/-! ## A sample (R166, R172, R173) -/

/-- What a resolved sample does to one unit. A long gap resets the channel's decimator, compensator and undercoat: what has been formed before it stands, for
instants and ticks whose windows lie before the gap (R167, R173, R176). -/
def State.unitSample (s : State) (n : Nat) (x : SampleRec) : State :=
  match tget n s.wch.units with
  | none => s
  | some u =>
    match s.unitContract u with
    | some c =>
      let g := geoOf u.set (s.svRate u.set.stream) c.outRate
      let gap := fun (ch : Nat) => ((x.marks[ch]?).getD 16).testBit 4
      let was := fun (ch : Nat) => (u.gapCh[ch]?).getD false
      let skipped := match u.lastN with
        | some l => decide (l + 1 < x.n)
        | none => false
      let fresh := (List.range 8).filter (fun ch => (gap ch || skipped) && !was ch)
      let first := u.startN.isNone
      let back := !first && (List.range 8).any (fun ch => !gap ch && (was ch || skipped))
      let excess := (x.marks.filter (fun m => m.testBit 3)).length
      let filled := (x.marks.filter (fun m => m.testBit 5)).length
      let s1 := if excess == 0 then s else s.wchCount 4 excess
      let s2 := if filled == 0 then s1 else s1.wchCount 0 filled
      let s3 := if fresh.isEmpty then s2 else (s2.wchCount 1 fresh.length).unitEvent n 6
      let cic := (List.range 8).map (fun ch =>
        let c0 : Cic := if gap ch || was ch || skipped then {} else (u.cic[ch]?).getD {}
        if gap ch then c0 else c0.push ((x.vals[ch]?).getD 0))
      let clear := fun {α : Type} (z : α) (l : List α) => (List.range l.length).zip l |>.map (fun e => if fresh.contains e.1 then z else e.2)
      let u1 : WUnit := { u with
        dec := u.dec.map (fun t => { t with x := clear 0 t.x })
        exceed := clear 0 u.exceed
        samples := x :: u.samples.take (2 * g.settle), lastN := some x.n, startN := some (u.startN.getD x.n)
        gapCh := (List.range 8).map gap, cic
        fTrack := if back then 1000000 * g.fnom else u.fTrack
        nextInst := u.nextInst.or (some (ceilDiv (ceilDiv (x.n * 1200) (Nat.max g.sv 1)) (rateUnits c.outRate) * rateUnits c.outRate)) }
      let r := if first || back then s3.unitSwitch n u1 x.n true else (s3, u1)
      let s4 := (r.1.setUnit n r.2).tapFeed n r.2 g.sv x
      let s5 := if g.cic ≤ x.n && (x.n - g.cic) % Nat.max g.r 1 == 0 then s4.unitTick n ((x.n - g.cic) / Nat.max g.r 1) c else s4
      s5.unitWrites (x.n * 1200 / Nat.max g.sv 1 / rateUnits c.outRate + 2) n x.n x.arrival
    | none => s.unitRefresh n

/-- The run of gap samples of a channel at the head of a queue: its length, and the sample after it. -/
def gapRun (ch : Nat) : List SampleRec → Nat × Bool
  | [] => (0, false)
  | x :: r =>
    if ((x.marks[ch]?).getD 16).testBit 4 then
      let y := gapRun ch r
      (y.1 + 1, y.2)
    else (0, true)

◆ ◆ ◆ ◆

== WHAT IS BEING ASKED ==
Every record above needs to be returned in full, exactly.

== EXPECTED OUTPUT ==
/-! ## A sample (R166, R172, R173) -/

/-- What a resolved sample does to one unit. A long gap resets the channel's decimator, compensator and undercoat: what has been formed before it stands, for
instants and ticks whose windows lie before the gap (R167, R173, R176). -/
def State.unitSample (s : State) (n : Nat) (x : SampleRec) : State :=
  match tget n s.wch.units with
  | none => s
  | some u =>
    match s.unitContract u with
    | some c =>
      let g := geoOf u.set (s.svRate u.set.stream) c.outRate
      let gap := fun (ch : Nat) => ((x.marks[ch]?).getD 16).testBit 4
      let was := fun (ch : Nat) => (u.gapCh[ch]?).getD false
      let skipped := match u.lastN with
        | some l => decide (l + 1 < x.n)
        | none => false
      let fresh := (List.range 8).filter (fun ch => (gap ch || skipped) && !was ch)
      let first := u.startN.isNone
      let back := !first && (List.range 8).any (fun ch => !gap ch && (was ch || skipped))
      let excess := (x.marks.filter (fun m => m.testBit 3)).length
      let filled := (x.marks.filter (fun m => m.testBit 5)).length
      let s1 := if excess == 0 then s else s.wchCount 4 excess
      let s2 := if filled == 0 then s1 else s1.wchCount 0 filled
      let s3 := if fresh.isEmpty then s2 else (s2.wchCount 1 fresh.length).unitEvent n 6
      let cic := (List.range 8).map (fun ch =>
        let c0 : Cic := if gap ch || was ch || skipped then {} else (u.cic[ch]?).getD {}
        if gap ch then c0 else c0.push ((x.vals[ch]?).getD 0))
      let clear := fun {α : Type} (z : α) (l : List α) => (List.range l.length).zip l |>.map (fun e => if fresh.contains e.1 then z else e.2)
      let u1 : WUnit := { u with
        dec := u.dec.map (fun t => { t with x := clear 0 t.x })
        exceed := clear 0 u.exceed
        samples := x :: u.samples.take (2 * g.settle), lastN := some x.n, startN := some (u.startN.getD x.n)
        gapCh := (List.range 8).map gap, cic
        fTrack := if back then 1000000 * g.fnom else u.fTrack
        nextInst := u.nextInst.or (some (ceilDiv (ceilDiv (x.n * 1200) (Nat.max g.sv 1)) (rateUnits c.outRate) * rateUnits c.outRate)) }
      let r := if first || back then s3.unitSwitch n u1 x.n true else (s3, u1)
      let s4 := (r.1.setUnit n r.2).tapFeed n r.2 g.sv x
      let s5 := if g.cic ≤ x.n && (x.n - g.cic) % Nat.max g.r 1 == 0 then s4.unitTick n ((x.n - g.cic) / Nat.max g.r 1) c else s4
      s5.unitWrites (x.n * 1200 / Nat.max g.sv 1 / rateUnits c.outRate + 2) n x.n x.arrival
    | none => s.unitRefresh n

/-- The run of gap samples of a channel at the head of a queue: its length, and the sample after it. -/
def gapRun (ch : Nat) : List SampleRec → Nat × Bool
  | [] => (0, false)
  | x :: r =>
    if ((x.marks[ch]?).getD 16).testBit 4 then
      let y := gapRun ch r
      (y.1 + 1, y.2)
    else (0, true)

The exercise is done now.